Alone in the Dark is a 1982 American slasher film co-written and directed by Jack Sholder in his directorial debut, and starring Jack Palance, Martin Landau, Donald Pleasence, Dwight Schultz, and Erland Van Lidth. The plot tells about a psychiatrist's family who are besieged by four escaped mental patients during a power blackout. Following Stunts and Polyester, it was one of the first films produced by New Line Cinema.

Plot
Psychiatrist Dan Potter is appointed on the staff of Dr. Leo Bain's experimental psychiatric hospital, known as the Haven, in New Jersey. His predecessor, Dr. Merton, has taken a new position in Philadelphia. Dan, his wife Nell, and their daughter Lyla, move into a rural home in the area. At Haven, Dr. Bain uses lenient security methods, except with the third-floor patients, whom he keeps contained with an electric security door. Among them are former POW Frank Hawkes, pyromaniac evangelist Byron "Preacher" Sutcliff, obese child molester Ronald Elster, and a shy serial killer John "the Bleeder" Skagg, who refuses to show his face. Angered by Dr. Merton's departure, the third-floor patients irrationally blame Dan, believing he has murdered Merton and taken his place. The four men make plans to kill Dan, and retrieve his address from Dr. Bain's office.

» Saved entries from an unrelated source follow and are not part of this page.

theorem RoundTrip.gmov (d a : Reg) : RoundTrip.Statement (.gmov d a) := by
  intro w h hw
  cases h
  refine decode_of_fields rfl hw (by rw [packR_op]; decide) ?_
  rw [decodeFields, packR_op]
  show some (Instr.gmov (wD _) (wA _)) = _
  rw [packR_d, packR_a]

theorem RoundTrip.grdc (d : Reg) (i : BitVec 10) : RoundTrip.Statement (.grdc d i) := by
  intro w h hw
  cases h
  refine decode_of_fields rfl hw (by rw [packI_op]; decide) ?_
  rw [decodeFields, packI_op]
  show some (Instr.grdc (wD _) (wI _)) = _
  rw [packI_d, packI_i]

theorem RoundTrip.gwrc (a : Reg) (i : BitVec 10) : RoundTrip.Statement (.gwrc a i) := by
  intro w h hw
  cases h
  refine decode_of_fields rfl hw (by rw [packI_op]; decide) ?_
  rw [decodeFields, packI_op]
  show some (Instr.gwrc (wA _) (wI _)) = _
  rw [packI_a, packI_i]

theorem RoundTrip.glea (d a b : Reg) (m : BitVec 3) : RoundTrip.Statement (.glea d a b m) := by
  intro w h hw
  cases h
  refine decode_of_fields rfl hw (by rw [packR_op]; decide) ?_
  rw [decodeFields, packR_op]
  show some (Instr.glea (wD _) (wA _) (wB _) (wM _)) = _
  rw [packR_d, packR_a, packR_b, packR_m]

theorem RoundTrip.gclock (d : Reg) (m : BitVec 3) : RoundTrip.Statement (.gclock d m) := by
  intro w h hw
  cases h
  refine decode_of_fields rfl hw (by rw [packR_op]; decide) ?_
  rw [decodeFields, packR_op]
  show some (Instr.gclock (wD _) (wM _)) = _
  rw [packR_d, packR_m]

theorem RoundTrip.gbitc (d a : Reg) (m : BitVec 3) : RoundTrip.Statement (.gbitc d a m) := by
  intro w h hw
  cases h
  refine decode_of_fields rfl hw (by rw [packR_op]; decide) ?_
  rw [decodeFields, packR_op]
  show some (Instr.gbitc (wD _) (wA _) (wM _)) = _
  rw [packR_d, packR_a, packR_m]

theorem RoundTrip.gid (d : Reg) (m : BitVec 3) : RoundTrip.Statement (.gid d m) := by
  intro w h hw
  cases h
  refine decode_of_fields rfl hw (by rw [packR_op]; decide) ?_
  rw [decodeFields, packR_op]
  show some (Instr.gid (wD _) (wM _)) = _
  rw [packR_d, packR_m]

theorem RoundTrip.gbfe (d a b : Reg) (m : BitVec 3) : RoundTrip.Statement (.gbfe d a b m) := by
  intro w h hw
  cases h
  refine decode_of_fields rfl hw (by rw [packR_op]; decide) ?_
  rw [decodeFields, packR_op]
  show some (Instr.gbfe (wD _) (wA _) (wB _) (wM _)) = _
  rw [packR_d, packR_a, packR_b, packR_m]

theorem RoundTrip.gmad (d a b : Reg) : RoundTrip.Statement (.gmad d a b) := by
  intro w h hw
  cases h
  refine decode_of_fields rfl hw (by rw [packR_op]; decide) ?_
  rw [decodeFields, packR_op]
  show some (Instr.gmad (wD _) (wA _) (wB _)) = _
  rw [packR_d, packR_a, packR_b]

theorem RoundTrip.gbr (f : BitVec 14) : RoundTrip.Statement (.gbr f) := by
  intro w h hw
  cases h
  refine decode_of_fields rfl hw (by rw [packJ_op]; decide) ?_
  rw [decodeFields, packJ_op]
  show some (Instr.gbr (wF _)) = _
  rw [packJ_f]

theorem RoundTrip.gbc (a : Reg) (c : BitVec 3) (f : BitVec 14) : RoundTrip.Statement (.gbc a c f) := by
  intro w h hw
  cases h
  refine decode_of_fields rfl hw (by rw [packJ_op]; decide) ?_
  rw [decodeFields, packJ_op]
  show some (Instr.gbc (wD _) (wC _) (wF _)) = _
  rw [packJ_a, packJ_c, packJ_f]

theorem RoundTrip.gbrd (a : Reg) (c : BitVec 3) (f : BitVec 14) : RoundTrip.Statement (.gbrd a c f) := by
  intro w h hw
  cases h
  refine decode_of_fields rfl hw (by rw [packJ_op]; decide) ?_
  rw [decodeFields, packJ_op]
  show some (Instr.gbrd (wD _) (wC _) (wF _)) = _
  rw [packJ_a, packJ_c, packJ_f]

Dan's younger sister, Toni, who has recently suffered a nervous breakdown, arrives to visit. Dan, Nell, and Toni go to a local rock club, while Lyla is left with babysitter Bunky. A regional power outage occurs. The security system at Haven fails, and the four men on the third floor escape, killing security guard Ray in the process, before killing another doctor and stealing his car. They stop by a local strip mall that is being looted during the blackout and arm themselves with weapons from a sporting goods store. They leave Skagg behind after he kills an innocent bystander.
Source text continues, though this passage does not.